| Directions |
Your answer should be the lines below from the one with "simp only [xIn_of (l := [0]) hX (by rfl), dRun3_of" to the one with "theorem plwin (a", both included, given again exactly and with nothing added.

(Stored data entries)
***

theorem barw (a : Src) (n : BitVec 4) : Statement (.barw a n) := by
  intro hw
  replace hw : (uniformOk a) = true := hw
  refine decode_mkI fun w hD hA hI => ?_
  show (req (fD w == 0) .rsvbits (req ((fI w).toNat < 16) .rsvbits (ap (ap (.ok Instr.barw) (uniformSrc (fA w))) (.ok ((fI w).setWidth 4))))) = _
  simp only [hA, uniformSrc_eSrc hw, hD, hI, four_fits n, four_back n]
  rfl

theorem tlwait (a : Src) (n : BitVec 4) : Statement (.tlwait a n) := by
  intro hw
  replace hw : (uniformOk a) = true := hw
  refine decode_mkI fun w hD hA hI => ?_
  show (req (fD w == 0) .rsvbits (req ((fI w).toNat < 16) .rsvbits (ap (ap (.ok Instr.tlwait) (uniformSrc (fA w))) (.ok ((fI w).setWidth 4))))) = _
  simp only [hA, uniformSrc_eSrc hw, hD, hI, four_fits n, four_back n]
  rfl

theorem tladv (a : Src) (n : BitVec 4) : Statement (.tladv a n) := by
  intro hw
  replace hw : (uniformOk a && decide (4 ≤ n.toNat)) = true := hw
  simp only [Bool.and_eq_true] at hw
  obtain ⟨k0, k1⟩ := hw
  refine decode_mkI fun w hD hA hI => ?_
  show (req (fD w == 0) .rsvbits (req (4 ≤ (fI w).toNat % 16) .xval (req ((fI w).toNat < 16) .rsvbits (ap (ap (.ok Instr.tladv) (uniformSrc (fA w))) (.ok ((fI w).setWidth 4)))))) = _
  simp only [hA, uniformSrc_eSrc k0, hD, hI, four_fits n, four_back n, four_high k1]
  rfl

theorem tlget (d : Dst) (sel : TlSel) (n : BitVec 4) : Statement (.tlget d sel n) := by
  intro _
  refine decode_mkI fun w hD hA hI => ?_
  show (req (fA w == 0) .rsvbits (req ((fI w).extractLsb' 4 2 != 3) .xval (req ((fI w).toNat < 64) .rsvbits (ap (ap (ap (.ok Instr.tlget) (dDst w)) (.ok (tlSelOf ((fI w).extractLsb' 4 2)))) (.ok ((fI w).setWidth 4)))))) = _
  simp only [dDst_of hD, hA, hI, selector_fits, selector_is, selector_back, number_back]
  rfl

theorem gangset (a : Src) : Statement (.gangset a) := by
  intro hw
  replace hw : (uniformOk a) = true := hw
  refine decode_mkR fun w hD hA hB hX => ?_
  show (req (fD w == 0) .rsvbits (req (fB w == 0) .rsvbits (req (xIn w [0]) .xval (ap (.ok Instr.gangset) (uniformSrc (fA w)))))) = _
  simp only [xIn_of (l := [0]) hX (by rfl), hA, uniformSrc_eSrc hw, hD, hB]
  rfl

theorem mma (d : BitVec 6) (a : BitVec 6) (b : BitVec 6) : Statement (.mma d a b) := by
  intro hw
  replace hw : (runOk a 2 && runOk b 2) = true := hw
  simp only [Bool.and_eq_true] at hw
  obtain ⟨k0, k1⟩ := hw
  refine decode_mkR fun w hD hA hB hX => ?_
  show (req (xIn w [0]) .xval (ap (ap (ap (.ok Instr.mma) (dReg w .src)) (regRun (fA w) 2)) (regRun (fB w) 2))) = _
  simp only [xIn_of (l := [0]) hX (by rfl), dReg_of hD, hA, regRun2_eReg k0, hB, regRun2_eReg k1]
  rfl

theorem mmal (d : BitVec 6) (a : BitVec 6) (b : BitVec 6) : Statement (.mmal d a b) := by
  intro hw
  replace hw : (runOk d 2 && runOk a 2 && runOk b 2) = true := hw
  simp only [Bool.and_eq_true] at hw
  obtain ⟨⟨k0, k1⟩, k2⟩ := hw
  refine decode_mkR fun w hD hA hB hX => ?_
  show (req (xIn w [0]) .xval (ap (ap (ap (.ok Instr.mmal) (dRun w 2)) (regRun (fA w) 2)) (regRun (fB w) 2))) = _
  simp only [xIn_of (l := [0]) hX (by rfl), dRun2_of hD k0, hA, regRun2_eReg k1, hB, regRun2_eReg k2]
  rfl

theorem mconv (d : BitVec 6) (a : BitVec 6) (b : BitVec 6) : Statement (.mconv d a b) := by
  intro hw
  replace hw : (runOk d 2 && runOk a 2 && runOk b 2) = true := hw
  simp only [Bool.and_eq_true] at hw
  obtain ⟨⟨k0, k1⟩, k2⟩ := hw
  refine decode_mkR fun w hD hA hB hX => ?_
  show (req (xIn w [0]) .xval (ap (ap (ap (.ok Instr.mconv) (dRun w 2)) (regRun (fA w) 2)) (regRun (fB w) 2))) = _
  simp only [xIn_of (l := [0]) hX (by rfl), dRun2_of hD k0, hA, regRun2_eReg k1, hB, regRun2_eReg k2]
  rfl

theorem mconvl (d : BitVec 6) (a : BitVec 6) (b : BitVec 6) : Statement (.mconvl d a b) := by
  intro hw
  replace hw : (runOk d 3 && runOk a 2 && runOk b 2) = true := hw
  simp only [Bool.and_eq_true] at hw
  obtain ⟨⟨k0, k1⟩, k2⟩ := hw
  refine decode_mkR fun w hD hA hB hX => ?_
  show (req (xIn w [0]) .xval (ap (ap (ap (.ok Instr.mconvl) (dRun w 3)) (regRun (fA w) 2)) (regRun (fB w) 2))) = _
  simp only [xIn_of (l := [0]) hX (by rfl), dRun3_of hD k0, hA, regRun2_eReg k1, hB, regRun2_eReg k2]
  rfl

theorem mdrn (a : Src) (b : Src) : Statement (.mdrn a b) := by
  intro hw
  replace hw : (uniformOk a && uniformOk b) = true := hw
  simp only [Bool.and_eq_true] at hw
  obtain ⟨k0, k1⟩ := hw
  refine decode_mkR fun w hD hA hB hX => ?_
  show (req (fD w == 0) .rsvbits (req (xIn w [0]) .xval (ap (ap (.ok Instr.mdrn) (uniformSrc (fA w))) (uniformSrc (fB w))))) = _
  simp only [xIn_of (l := [0]) hX (by rfl), hA, uniformSrc_eSrc k0, hB, uniformSrc_eSrc k1, hD]
  rfl

theorem mdst (d : BitVec 6) (a : Src) (b : Src) (x : BitVec 2) : Statement (.mdst d a b x) := by
  intro hw
  replace hw : (uniformOk a && uniformOk b) = true := hw
  simp only [Bool.and_eq_true] at hw
  obtain ⟨k0, k1⟩ := hw
  refine decode_mkR fun w hD hA hB hX => ?_
  show (req (xIn w [0, 1, 2, 3]) .xval (ap (ap (ap (ap (.ok Instr.mdst) (dReg w .src)) (uniformSrc (fA w))) (uniformSrc (fB w))) (.ok ((fX w).setWidth 2)))) = _
  simp only [xIn_of (l := [0, 1, 2, 3]) hX (by clear * -; revert x; decide), dReg_of hD, hA, uniformSrc_eSrc k0, hB, uniformSrc_eSrc k1, hX, pair_back x]
  rfl

theorem mlda (d : BitVec 6) (a : Src) (b : Src) (x : BitVec 2) : Statement (.mlda d a b x) := by
  intro hw
  replace hw : (uniformOk a && uniformOk b) = true := hw
  simp only [Bool.and_eq_true] at hw
  obtain ⟨k0, k1⟩ := hw
  refine decode_mkR fun w hD hA hB hX => ?_
  show (req (xIn w [0, 1, 2, 3]) .xval (ap (ap (ap (ap (.ok Instr.mlda) (dReg w .src)) (uniformSrc (fA w))) (uniformSrc (fB w))) (.ok ((fX w).setWidth 2)))) = _
  simp only [xIn_of (l := [0, 1, 2, 3]) hX (by clear * -; revert x; decide), dReg_of hD, hA, uniformSrc_eSrc k0, hB, uniformSrc_eSrc k1, hX, pair_back x]
  rfl

theorem mqry (d : BitVec 6) (sel : MqSel) : Statement (.mqry d sel) := by
  intro _
  refine decode_mkR fun w hD hA hB hX => ?_
  show (req (fA w == 0) .rsvbits (req (fB w == 0) .rsvbits (req (xIn w [0, 1, 2]) .xval (ap (ap (.ok Instr.mqry) (dReg w .src)) (.ok (mqOf (fX w))))))) = _
  simp only [xIn_of (l := [0, 1, 2]) hX (by cases sel <;> rfl), dReg_of hD, hA, hB, hX]
  cases sel <;> rfl

theorem plwin (a : Src) : Statement (.plwin a) := by
  intro hw
  replace hw : (uniformOk a) = true := hw
  refine decode_mkR fun w hD hA hB hX => ?_
  show (req (fD w == 0) .rsvbits (req (fB w == 0) .rsvbits (req (xIn w [0]) .xval (ap (.ok Instr.plwin) (uniformSrc (fA w)))))) = _
  simp only [xIn_of (l := [0]) hX (by rfl), hA, uniformSrc_eSrc hw, hD, hB]
  rfl

theorem pleval (d : BitVec 5) (a : BitVec 6) : Statement (.pleval d a) := by
  intro hw
  replace hw : (runOk a 6) = true := hw
  refine decode_mkR fun w hD hA hB hX => ?_
  show (req (fB w == 0) .rsvbits (req (xIn w [0]) .xval (ap (ap (.ok Instr.pleval) (dCell w 32)) (regRun (fA w) 6)))) = _
  simp only [xIn_of (l := [0]) hX (by rfl), dCell32_of hD, hA, regRun6_eReg hw, hB]
  rfl

theorem plexp (d : BitVec 5) (a : BitVec 6) : Statement (.plexp d a) := by
  intro hw
  replace hw : (runOk a 6) = true := hw
  refine decode_mkR fun w hD hA hB hX => ?_
  show (req (fB w == 0) .rsvbits (req (xIn w [0]) .xval (ap (ap (.ok Instr.plexp) (dCell w 32)) (regRun (fA w) 6)))) = _
  simp only [xIn_of (l := [0]) hX (by rfl), dCell32_of hD, hA, regRun6_eReg hw, hB]
  rfl

theorem pllin (d : BitVec 5) (a : BitVec 6) : Statement (.pllin d a) := by
  intro hw
  replace hw : (runOk a 3) = true := hw
  refine decode_mkR fun w hD hA hB hX => ?_
  show (req (fB w == 0) .rsvbits (req (xIn w [0]) .xval (ap (ap (.ok Instr.pllin) (dCell w 32)) (regRun (fA w) 3)))) = _
  simp only [xIn_of (l := [0]) hX (by rfl), dCell32_of hD, hA, regRun3_eReg hw, hB]
  rfl
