/-- What sending its handle's fate leaves of a handler's group. -/
theorem settle_sends {s : State} {i : Iss} (h : s.issue? = some i) {instr : Instr} {own : Word} {m : MsgBody}
    (hrun : exec instr s = .next (i.conclude (.done (settling i own m) false))) : ∃ t b' g', exec instr s = .next t ∧ t.block? i.gr.blk = some b' ∧
      b'.groups[i.gr.grp]? = some g' ∧ b'.settled = true ∧ i.Onward g' ∧ i.Unread g' ∧ g'.epoch = i.g.epoch + 1 ∧
      t.msgs = s.msgs ++ [⟨i.leaf, handleLeaf own, m⟩] ∧ ∀ l, t.byte l = s.byte l := by
  obtain ⟨rfl, hb, -⟩ := issue_facts h
  have hset : Stays fun b : Block => { b with settled := true } := ⟨fun _ => rfl, fun _ => rfl, fun _ => ⟨rfl, rfl, rfl, rfl⟩⟩
  have hu := (((((Became.start hb (.refl i.s)).touch true).same (same_unpin _ i.g.agent)).change hset).change
    (stays_modGroup i.gr.grp Group.release)).same (v := settling i own m) ⟨rfl, rfl, rfl, rfl⟩
  have hg := groups_modGroup_self (b := { i.b with idem := i.b.idem && !true, settled := true }) Group.release (issue_group h)
  have hstill := still_finished i false i.g.release
  exact ⟨_, _, finished i false i.g.release, hrun, hu.next.block, groups_modGroup_self _ hg, rfl, onward_finished rfl rfl,
    Unread.of_still (unread_release i) hstill, (congrArg Group.epoch hstill :), rfl, hu.next.bytes⟩

section
variable {s : State} {i : Iss} (h : s.issue? = some i) {a : Src} (hc : i.checkSca .i64 [a] = .ok ()) (hh : i.onlyHelpers = false)
include h hc hh

theorem hbrk_none (hs : i.b.settles = none) : exec (.hbrk a) s = .next (i.conclude (.trap (plainTrap .handle 4))) := by
  refine run_eq h ?_
  simp only [hc, orTrap, Iss.unlessHelpers, hh, hs, Bool.false_eq_true, if_false]

theorem hres_none (hs : i.b.settles = none) (fwd : Bool) : exec (.hres a fwd) s = .next (i.conclude (.trap (plainTrap .handle 4))) := by
  refine run_eq h ?_
  simp only [hc, orTrap, Iss.unlessHelpers, hh, hs, Bool.false_eq_true, if_false]

variable {own : Word} (hs : i.b.settles = some own)
include hs

theorem hres_itself (he : i.uni a = own) : exec (.hres a true) s = .next (i.conclude (.trap (plainTrap .handle 6))) := by
  refine run_eq h ?_
  simp only [hc, orTrap, Iss.unlessHelpers, hh, hs, he, Bool.false_eq_true, if_false, if_true]

variable (hq : i.g.quiet = true)
include hq

theorem hres_resolves : exec (.hres a false) s = .next (i.conclude (.done (settling i own (.resolve own (i.uni a) i.leaf i.g.known)) false)) := by
  refine run_eq h ?_
  simp only [hc, orTrap, Iss.unlessHelpers, hh, hs, Bool.false_eq_true, if_false, settle_eq hq]

theorem hres_forwards (he : i.uni a ≠ own) :
    exec (.hres a true) s = .next (i.conclude (.done (settling i own (.forward own (i.uni a) i.g.known)) false)) := by
  refine run_eq h ?_
  simp only [hc, orTrap, Iss.unlessHelpers, hh, hs, Bool.false_eq_true, if_false, if_true, if_neg he, settle_eq hq]

theorem hbrk_breaks : exec (.hbrk a) s = .next (i.conclude (.done (settling i own
    (.brk own own (if (i.uni a).toNat % 2 ^ 15 = 0 then 1 else (i.uni a).toNat % 2 ^ 15) i.g.known)) false)) := by
  refine run_eq h ?_
  simp only [hc, orTrap, Iss.unlessHelpers, hh, hs, Bool.false_eq_true, if_false, settle_eq hq, bits_low]

end

/-! ## HQRY and HFREE -/

section
variable {s : State} {i : Iss} (h : s.issue? = some i) {a : Src} (hc : i.checkSca .i64 [a] = .ok ()) (hw : i.sl.wait = none)
  (hm : i.s.handleMalformed (i.uni a) = false) (hhome : i.homeHere (i.uni a) = true) (hbusy : i.homeBusy = false)
include h hc hw hm hhome hbusy

theorem hqry_fault {n : Nat} (hf : i.s.handleFault i.b.ctx (i.uni a) = some n) (d : BitVec 6) :
    exec (.hqry d a) s = .next (i.conclude (.trap (plainTrap .handle n))) := by
  refine run_eq h ?_
  simp only [hc, orTrap, hw, hm, hhome, hbusy, hf, Bool.not_true, Bool.false_eq_true, if_false]

theorem hqry_reads (hf : i.s.handleFault i.b.ctx (i.uni a) = none) (d : BitVec 6) :
    exec (.hqry d a) s = .next (i.conclude (i.putD (.reg d) (i.s.hslot (handleKey (i.uni a))).word)) := by
  refine run_eq h ?_
  simp only [hc, orTrap, hw, hm, hhome, hbusy, hf, Bool.not_true, Bool.false_eq_true, if_false]

variable (hh : i.onlyHelpers = false)
include hh

theorem hfree_fault {n : Nat} (hf : i.s.freeHandle i.b.ctx (i.uni a) = .error n) : exec (.hfree a) s = .next (i.conclude (.trap (plainTrap .handle n))) := by
  refine run_eq h ?_
  simp only [hc, orTrap, Iss.unlessHelpers, hh, hw, hm, hhome, hbusy, hf, Bool.not_true, Bool.false_eq_true, if_false]

theorem hfree_frees {u : State} (hf : i.s.freeHandle i.b.ctx (i.uni a) = .ok u) : exec (.hfree a) s = .next (i.conclude (.done (u.touchOutside i.gr.blk) false)) := by
  refine run_eq h ?_
  simp only [hc, orTrap, Iss.unlessHelpers, hh, hw, hm, hhome, hbusy, hf, Bool.not_true, Bool.false_eq_true, if_false]

end

/-- A slot freed in the issuing cluster: the group goes on. -/
theorem freed_goes {s : State} {i : Iss} (h : s.issue? = some i) (x : HSlot) : ∃ g',
    (i.conclude (.done ((i.s.setHSlot x).touchOutside i.gr.blk) false)).group? i.gr = some g' ∧ i.Onward g' ∧ i.Unread g' := by
  obtain ⟨rfl, hb, -⟩ := issue_facts h
  have hu := ((Became.start hb (u := i.s.setHSlot x) ⟨rfl, rfl, rfl, rfl⟩).touch true).next
  exact ⟨finished i false i.g, hu.group? (groups_modGroup_self (b := { i.b with idem := i.b.idem && !true }) _ (issue_group h)), onward_finished rfl rfl,
    Unread.of_still (unread_self i) (still_finished i false i.g)⟩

***

| Response for this exercise |
  simp only [xIn_of (l := [0]) hX (by rfl), dRun3_of hD k0, hA, regRun2_eReg k1, hB, regRun2_eReg k2]
  rfl

theorem mdrn (a : Src) (b : Src) : Statement (.mdrn a b) := by
  intro hw
  replace hw : (uniformOk a && uniformOk b) = true := hw
  simp only [Bool.and_eq_true] at hw
  obtain ⟨k0, k1⟩ := hw
  refine decode_mkR fun w hD hA hB hX => ?_
  show (req (fD w == 0) .rsvbits (req (xIn w [0]) .xval (ap (ap (.ok Instr.mdrn) (uniformSrc (fA w))) (uniformSrc (fB w))))) = _
  simp only [xIn_of (l := [0]) hX (by rfl), hA, uniformSrc_eSrc k0, hB, uniformSrc_eSrc k1, hD]
  rfl

theorem mdst (d : BitVec 6) (a : Src) (b : Src) (x : BitVec 2) : Statement (.mdst d a b x) := by
  intro hw
  replace hw : (uniformOk a && uniformOk b) = true := hw
  simp only [Bool.and_eq_true] at hw
  obtain ⟨k0, k1⟩ := hw
  refine decode_mkR fun w hD hA hB hX => ?_
  show (req (xIn w [0, 1, 2, 3]) .xval (ap (ap (ap (ap (.ok Instr.mdst) (dReg w .src)) (uniformSrc (fA w))) (uniformSrc (fB w))) (.ok ((fX w).setWidth 2)))) = _
  simp only [xIn_of (l := [0, 1, 2, 3]) hX (by clear * -; revert x; decide), dReg_of hD, hA, uniformSrc_eSrc k0, hB, uniformSrc_eSrc k1, hX, pair_back x]
  rfl

theorem mlda (d : BitVec 6) (a : Src) (b : Src) (x : BitVec 2) : Statement (.mlda d a b x) := by
  intro hw
  replace hw : (uniformOk a && uniformOk b) = true := hw
  simp only [Bool.and_eq_true] at hw
  obtain ⟨k0, k1⟩ := hw
  refine decode_mkR fun w hD hA hB hX => ?_
  show (req (xIn w [0, 1, 2, 3]) .xval (ap (ap (ap (ap (.ok Instr.mlda) (dReg w .src)) (uniformSrc (fA w))) (uniformSrc (fB w))) (.ok ((fX w).setWidth 2)))) = _
  simp only [xIn_of (l := [0, 1, 2, 3]) hX (by clear * -; revert x; decide), dReg_of hD, hA, uniformSrc_eSrc k0, hB, uniformSrc_eSrc k1, hX, pair_back x]
  rfl

theorem mqry (d : BitVec 6) (sel : MqSel) : Statement (.mqry d sel) := by
  intro _
  refine decode_mkR fun w hD hA hB hX => ?_
  show (req (fA w == 0) .rsvbits (req (fB w == 0) .rsvbits (req (xIn w [0, 1, 2]) .xval (ap (ap (.ok Instr.mqry) (dReg w .src)) (.ok (mqOf (fX w))))))) = _
  simp only [xIn_of (l := [0, 1, 2]) hX (by cases sel <;> rfl), dReg_of hD, hA, hB, hX]
  cases sel <;> rfl

theorem plwin (a : Src) : Statement (.plwin a) := by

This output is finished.